On April 3, 2018 NOAA Fisheries held a 2-day meeting in Providence, RI, the Ocean State, to discuss with the fishing industry and managers how to approach the lawsuit filed against NOAA regarding the protection of whales. The suit claims NOAA has failed to protect whales as required by the Endangered Species Act. The evidence, the suit claims, is the declining population of northern right whales and the rope that has been found on living and dead right whales. The current legal challenge is over vertical lobster trap lines.

No reasonable person would deny an effort should be made to preserve the right whale. But not just any convenient effort. For 20 years the legal challenge in New England has focused on lobster trap lines. The lawyers suing NOAA over vertical lobster trap lines know they are dealing with two iconic brands, the whale and the lobster.

Over the last 20 years Maine lobstermen have participated in gear and other research, and complied with a range of gear changes. Measures, it was thought, that would protect whales. Meanwhile, slower ship speeds were optional, seismic testing was OK, dumping plastic trash at sea continued, Canada did nothing about lobster trap rope, and ocean water temperatures and acidity have soared. All real and present threats to the right whale.

The day before the April 3 meeting the 8.5-ton Chinese space station Tiangong-1 crashed into the Pacific Ocean. Before entering the earth’s atmosphere it traveled through one of the three layered “space junk” zones that now form thickening debris shells above the earth’s atmosphere.

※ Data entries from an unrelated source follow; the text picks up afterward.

-- ==== Sys2Proof/Machine/Core.lean ====
section
/-! DEFINITION. The machine as the host runs it. -/

def Sys2Proof.core : Host.Core := { State := Sys2Proof.Machine.State, Fault := Sys2Proof.Machine.Fault, Refusal := Sys2Proof.Machine.Refusal, step := Sys2Proof.Machine.step, reset := Sys2Proof.Machine.State.reset }
end

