/-- R386, R398: QT and SEST append to the tile queue; TGET takes a token and TPUT gives one to the operation's own
running program; CVT writes the converted code, zero-extended, and marks a block that becomes NaN. -/
def Obligations.QueueTokenAndConversionInstructions : Prop :=
  ∀ (s : State) (c : Nat) (rd ra rb rc : BitVec 5) (eng : BitVec 3) (ctr : BitVec 2) (site dst : BitVec 4) (src : Bool),
    Fetches s c →
    let k := s.core c
    let b := k.bank
    let onward := fun t : State => (t.core c).bank.pc = b.pc + 4 ∧ (∀ r, (t.core c).bank.reg r = b.reg r)
      ∧ (t.core c).store = k.store ∧ t = s.onCore c fun _ => t.core c
    (k.shareFull k.urgent = false →
      firstFault (k.tileFaults (s.resident c) (k.newEntry (b.reg ra) (b.reg rb) (b.reg rc))) = none →
      Does (.qt c ra rb rc) s fun t => onward t ∧ ∃ q, (t.core c).queue = k.queue ++ [q] ∧ q.id = k.nextId
        ∧ q.w0 = b.reg ra ∧ q.w1 = b.reg rb ∧ q.w2 = b.reg rc ∧ q.asn = b.ctx.asn ∧ q.item = b.item
        ∧ q.bankU = k.urgent ∧ q.start = none ∧ q.issued = false)
    ∧ (k.shareFull k.urgent = true → exec (.qt c ra rb rc) s = .next s)
    ∧ (eng.toNat < 6 → (eng = 5 → b.ctx.desc.isUrgent = true) → (b.reg ra).toNat % 64 = 0 →
      b.inProgram (b.reg ra).toNat 192 = true → k.shareFull k.urgent = false →
      Does (.sest c ra eng) s fun t => onward t ∧ ∃ q, (t.core c).queue = k.queue ++ [q]
        ∧ q.start = some (eng.toNat, (b.reg ra).toNat) ∧ q.asn = b.ctx.asn ∧ q.issued = false)
    ∧ (eng = 5 → b.ctx.desc.isUrgent = false → exec (.sest c ra eng) s
        = .next (s.onCore c fun k => k.raiseAt 8 (wordE 0x31 ra eng 0)))
    ∧ (∀ e n, eng.toNat < 6 → k.engines[eng.toNat]? = some e → e.running = true → e.asn = b.ctx.asn →
      e.tok[ctr.toNat]? = some n → (0 < n → Does (.tget c eng ctr) s fun t => onward t
        ∧ (t.core c).engines[eng.toNat]? = some { e with tok := e.tok.set ctr.toNat (n - 1) }
        ∧ ∀ j, j ≠ eng.toNat → (t.core c).engines[j]? = k.engines[j]?)
        ∧ (n = 0 → exec (.tget c eng ctr) s = .next s)
        ∧ (n < 255 → Does (.tput c eng ctr) s fun t => onward t
          ∧ (t.core c).engines[eng.toNat]? = some { e with tok := e.tok.set ctr.toNat (n + 1) }
          ∧ ∀ j, j ≠ eng.toNat → (t.core c).engines[j]? = k.engines[j]?))
    ∧ (k.engineServes b.ctx.asn eng.toNat = false → eng.toNat < 6 →
      exec (.tget c eng ctr) s = .next (s.onCore c fun k => k.raiseAt 8 (wordE 0x32 0 eng ctr))
      ∧ exec (.tput c eng ctr) s = .next (s.onCore c fun k => k.raiseAt 8 (wordE 0x33 0 eng ctr)))
    ∧ ∀ f, cvtFormat dst.toNat = some f → 2 ≤ site.toNat →
      let v := convElem f b.ctx.desc.rnd b.ctx.desc.ieee (draw b.ctx.desc.seed site.toNat (b.reg rb).toNat 0 0 0)
        (if src then Val.ofZ (b.reg ra).toInt else f32 (b.reg ra))
      Does (.cvt c rd ra rb site dst src) s fun t =>
        (t.core c).bank.reg rd = (if rd = 0 then 0 else BitVec.ofNat 32 (if v.blockNan then 0 else v.code))
        ∧ (∀ r, r ≠ rd → (t.core c).bank.reg r = b.reg r) ∧ (t.core c).bank.pc = b.pc + 4
        ∧ (t.core c).bank.sta = (if v.blockNan then b.sta ||| 0x8#32 else b.sta)
        ∧ (t.core c).store = k.store ∧ t = s.onCore c fun _ => t.core c

/-- R339: the stream instructions that write an address register, and what the write leaves. -/
def Obligations.StreamRegisterInstructions : Prop :=
  (∀ (e : StreamEng) (d r : BitVec 4) (v : DWord), (e.setS d v).sreg r = if r = d then v else e.sreg r)
  ∧ ∀ (s : State) (c eng : Nat) (d a b : BitVec 4) (pos : BitVec 2) (i16 : BitVec 16) (imm : BitVec 14) (sh : BitVec 6),
    c < s.cores.length → Streaming (s.core c) eng →
    let k := s.core c
    let e := k.engine eng
    let put := fun v : DWord => Host.Outcome.next (s.onCore c fun k => k.putEngine eng (e.setS d v).next)
    let fault := fun n : Nat => Host.Outcome.next (s.onCore c fun k => k.seFault eng n)
    let addr := (e.sreg a + imm.signExtend 64).toNat
    exec (.seAddi c eng d a imm) s = put (e.sreg a + imm.signExtend 64)
    ∧ exec (.seAdd c eng d a b) s = put (e.sreg a + e.sreg b)
    ∧ exec (.seSub c eng d a b) s = put (e.sreg a - e.sreg b)
    ∧ exec (.seMuli c eng d a imm) s = put (e.sreg a * imm.zeroExtend 64)
    ∧ exec (.seShli c eng d a sh) s = put (e.sreg a <<< sh.toNat)
    ∧ exec (.seSetw c eng d 0 i16) s = put (i16.zeroExtend 64)
    ∧ (pos ≠ 0 → ∃ v, exec (.seSetw c eng d pos i16) s = put v ∧ ∀ i, i < 64 → v.getLsbD i =
        if 16 * pos.toNat ≤ i ∧ i < 16 * pos.toNat + 16 then i16.getLsbD (i - 16 * pos.toNat)
        else (e.sreg d).getLsbD i)
    ∧ (addr % 8 = 0 → addr < 0x800000 →
        exec (.seLdw c eng d a imm) s = put (BitVec.ofNat 64 (k.store.readLe addr 8)))
    ∧ (addr % 4 = 0 → addr < 0x800000 →
        exec (.seLdh c eng d a imm) s = put (BitVec.ofNat 64 (k.store.readLe addr 4)))
    ∧ (addr % 8 ≠ 0 → exec (.seLdw c eng d a imm) s = fault 0xA04)
    ∧ (addr % 4 ≠ 0 → exec (.seLdh c eng d a imm) s = fault 0xA04)
    ∧ (addr % 8 = 0 → 0x800000 ≤ addr → exec (.seLdw c eng d a imm) s = fault 0xA05)
    ∧ (addr % 4 = 0 → 0x800000 ≤ addr → exec (.seLdh c eng d a imm) s = fault 0xA05)
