-- ==== Sys2Proof/Laws/KeepsFrames.lean ====
section
/-! SUPPORT. No operation of frames, votes, scopes or pool windows changes the meter or the queue. -/

namespace Sys2Proof.Machine
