-- ==== Sys2Proof/Laws/KeepsCommands.lean ====
section
/-! SUPPORT. Commands other than those of the meter change neither the meter nor the queue. -/

namespace Sys2Proof.Machine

A week later a necropsy on a sperm whale that had washed up on a beach in Spain determined it died from an intestine plugged with 64 pounds of plastic trash. It was one of 30 whales that died in that region in the past year. A recent report by the United Kingdom predicts the amount of plastic littering the oceans will triple within a decade.

Scientists have documented the habitat shift the northern right whale has made to the cooler Gulf of St. Lawrence. Vertical trap lines is a low-hanging issue in the larger problems the right whale faces. Another mammal is making the ocean impossible to live in.